None of the reviewed paper investigated the long term effect of human adaptation to climatic change. The effects of Earth atmosphere range from short term weather events, to intermediate time periods events like ENSO, to longer term climate change. We are not aware of any unified approach linking together the effects of the different time-scales on water-associated infectious diseases and their spatial distribution. Spatial analysis was often performed on a temporal snapshot (cross sectional study), usually to find correlation among different variables on different locations. Only a small proportion of spatial studies included temporal dynamics, for example to study the spread of cholera in a particular region due to rainfall. Longer term changes, such as land use changes, were rarely incorporated.
A range of diverse methods are used to study the effect of weather and climate on water-associated diseases.
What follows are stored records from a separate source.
/-- The CONSTRAINT record of an edge whose first keyframe lies in a tile. -/
def PEdge.record (e : PEdge) (tx ty : BitVec 32) : MapRec :=
  { typ := 5, prio := 1, tileX := tx, tileY := ty, id := BitVec.ofNat 32 e.id
    body := Machine.record 64 ([(0, 4, e.a), (4, 4, e.b), (8, 1, e.kind)] ++ (e.z.zipIdx.map fun w => (12 + 4 * w.2, 4, w.1.toNat)) ++
      (e.sigma.zipIdx.map fun c => (36 + 2 * c.2, 2, c.1.toNat))) }

/-- A constraint from its 36 bytes of z and sigma. -/
def edgeOf (id a b kind : Nat) (v : Nat) : PEdge :=
  { id := id, a := a, b := b, kind := kind, z := (upTo 6).map fun i => BitVec.ofNat 32 (v / 2 ^ (32 * i))
    sigma := (upTo 6).map fun i => BitVec.ofNat 16 (v / 2 ^ (192 + 16 * i)) }

/-- A node as an optimisation takes it. -/
def PNode.solved (n : PNode) : GPose :=
  { kf := n.kf, pos := n.pos, q := Quat.of (n.quat.map fun w => w.toNat), anchor := tileAnchor n.tileX n.tileY, fixed := n.fixed }

/-- A constraint as an optimisation takes it. -/
def PEdge.con (e : PEdge) : Con := .rel e.a e.b (e.z.map fun w => w.toNat) (e.sigma.map fun c => f32OfF16 c.toNat)

/-- The optimisation of the whole active graph (R263): the nodes in the order of R251. -/
def Optim.problem (o : Optim) : Problem := { points := [], poses := (elimOrder o.work).map PNode.solved, cons := o.cons.map PEdge.con }

/-- The keyframes of the window (R253): the newest 64 active ones. -/
def State.baKeyframes (s : State) : List PNode := s.gsol.nodes.drop (s.gsol.nodes.length - 64)

/-- The number of the landmark that an observation shows: its entry, else 2^26 and its place among the new tracks. -/
def Sight.num (tracks : List (Nat × Nat)) (x : Sight) : Nat :=
  match x.entry, x.track with
  | some i, _ => i
  | none, some k => 2 ^ 26 + tracks.idxOf (x.src, k)
  | none, none => 2 ^ 26 + tracks.length

/-- Where a sensor stood and where it looked, F32 relative to an anchor: the ray of a BEARING, or the point of a POINT. -/
def Sight.ray (x : Sight) (n : PNode) (anchor : List Int) : V3 × V3 :=
  let g := n.solved
  let o := (localPos anchor g.pos).add (g.q.rot (V3.of x.place))
  (o, g.q.rot ((Quat.of x.turn).rot (V3.of x.z)))

/-- A landmark from the observations that show it (R253): from its first POINT, else the point nearest to the rays of two keyframes or more. -/
def triangulate (nodes : List PNode) (anchor : List Int) (l : List Sight) : Option (List Word64) :=
  let rays := fun (b : Bool) => (l.filter fun x => x.bearing == b).filterMap fun x =>
    (nodes.find? fun n => decide (n.kf = x.kf)).map fun n => x.ray n anchor
  let p := match rays false with
    | r :: _ => some (r.1.add r.2)
    | [] => if 2 ≤ ((l.map fun (x : Sight) => x.kf).eraseDups).length then nearestPoint (rays true) else none
  p.map fun (v : V3) => stepPos (anchor.map (BitVec.ofInt 64)) v.list

/-- A bundle adjustment starts where one is to run, none does and the solver may start new work (R253, 16 R433): the window's keyframes and constraints, the oldest keyframe and those
outside held fixed; the landmarks that its keyframes observe, those with the most observations, the lower entry on a tie, 8,192 at most. -/
def State.startBa (s0 : State) : State :=
  if s0.gsol.ba.isSome || decide (s0.gsol.baWait = 0) || !s0.gsolMayStart then s0
  else
    let s := s0.countSights
    let win := s.baKeyframes
    let isIn := fun (k : Nat) => win.any fun n => decide (n.kf = k)
    let cons := inIndex ((s.gsol.edges ++ s.gsol.priors).filter fun e => isIn e.a || isIn e.b)
    let outer := ((s.gsol.nodes ++ s.gsol.retired).filter fun n => !isIn n.kf && cons.any fun e => e.names n.kf).map
      fun n => { n with fixed := true }
    let nodes := (win.zipIdx.map fun n => { n.1 with fixed := n.1.fixed || decide (n.2 = 0) }) ++ outer
    let sights := s.gsol.sights.filter fun x => isIn x.kf
    let tracks := (sights.filterMap fun x => if x.entry.isNone then x.track.map fun k => (x.src, k) else none).eraseDups
    let anchor := match win with
      | n :: _ => tileAnchor n.tileX n.tileY
      | [] => [0, 0, 0]
    let point := fun (num : Nat) =>
      let l := sights.filter fun x => x.num tracks == num
      let kfs := (l.map fun x => x.kf).eraseDups
      if num < 2 ^ 26 then
        let b := s.ldEntry num
        if s.gsol.live.contains num then
          some ({ num := num, pos := (upTo 3).map fun k => BitVec.ofNat 64 (leAt b (8 * k) 8), first := leAt b 0x18 4, count := leAt b 0x1C 2
                  kfs := kfs } : BaPoint)
        else none
      else (triangulate win anchor l).map fun p =>
        { num := num, pos := p, first := kfs.foldl min (kfs.headD 0), count := l.length, kfs := kfs, track := tracks[num - 2 ^ 26]? }
    let all := ((sights.map fun x => x.num tracks).eraseDups).filterMap point
    let best := (sortBy (fun (a b : BaPoint) => decide (b.count < a.count) || (decide (a.count = b.count) && decide (a.num < b.num))) all).take 8192
    let points := sortBy (fun (a b : BaPoint) => decide (a.num < b.num)) best
    let used := sights.filter fun x => points.any fun p => p.num == x.num tracks
    { s with gsol := { s.gsol with
        baWait := s.gsol.baWait - 1
        ba := some { gen := s.reg R.GSOL_MAP_GEN, nodes := nodes, cons := cons, points := points, sights := used } } }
Most of these methods can be connected to two main groups: (i) process based models (PBM), and (ii) time series and spatial epidemiology. In general, PBM were employed when the bio-physical mechanism of transmission of the pathogen was known (as with Vibrio cholerae, the most studied pathogen). PBMs describe the progression of the infectious diseases by mimicking the bio-physical processes, typically, in terms of non-linear differential equations . In contrast, statistically-oriented approaches (such as regression analysis over space or over time) tended to be used when the roles of specific environmental drivers were unclear and the methods needed to find potential correlates between environmental and/or socio-economic variables and patterns of infections.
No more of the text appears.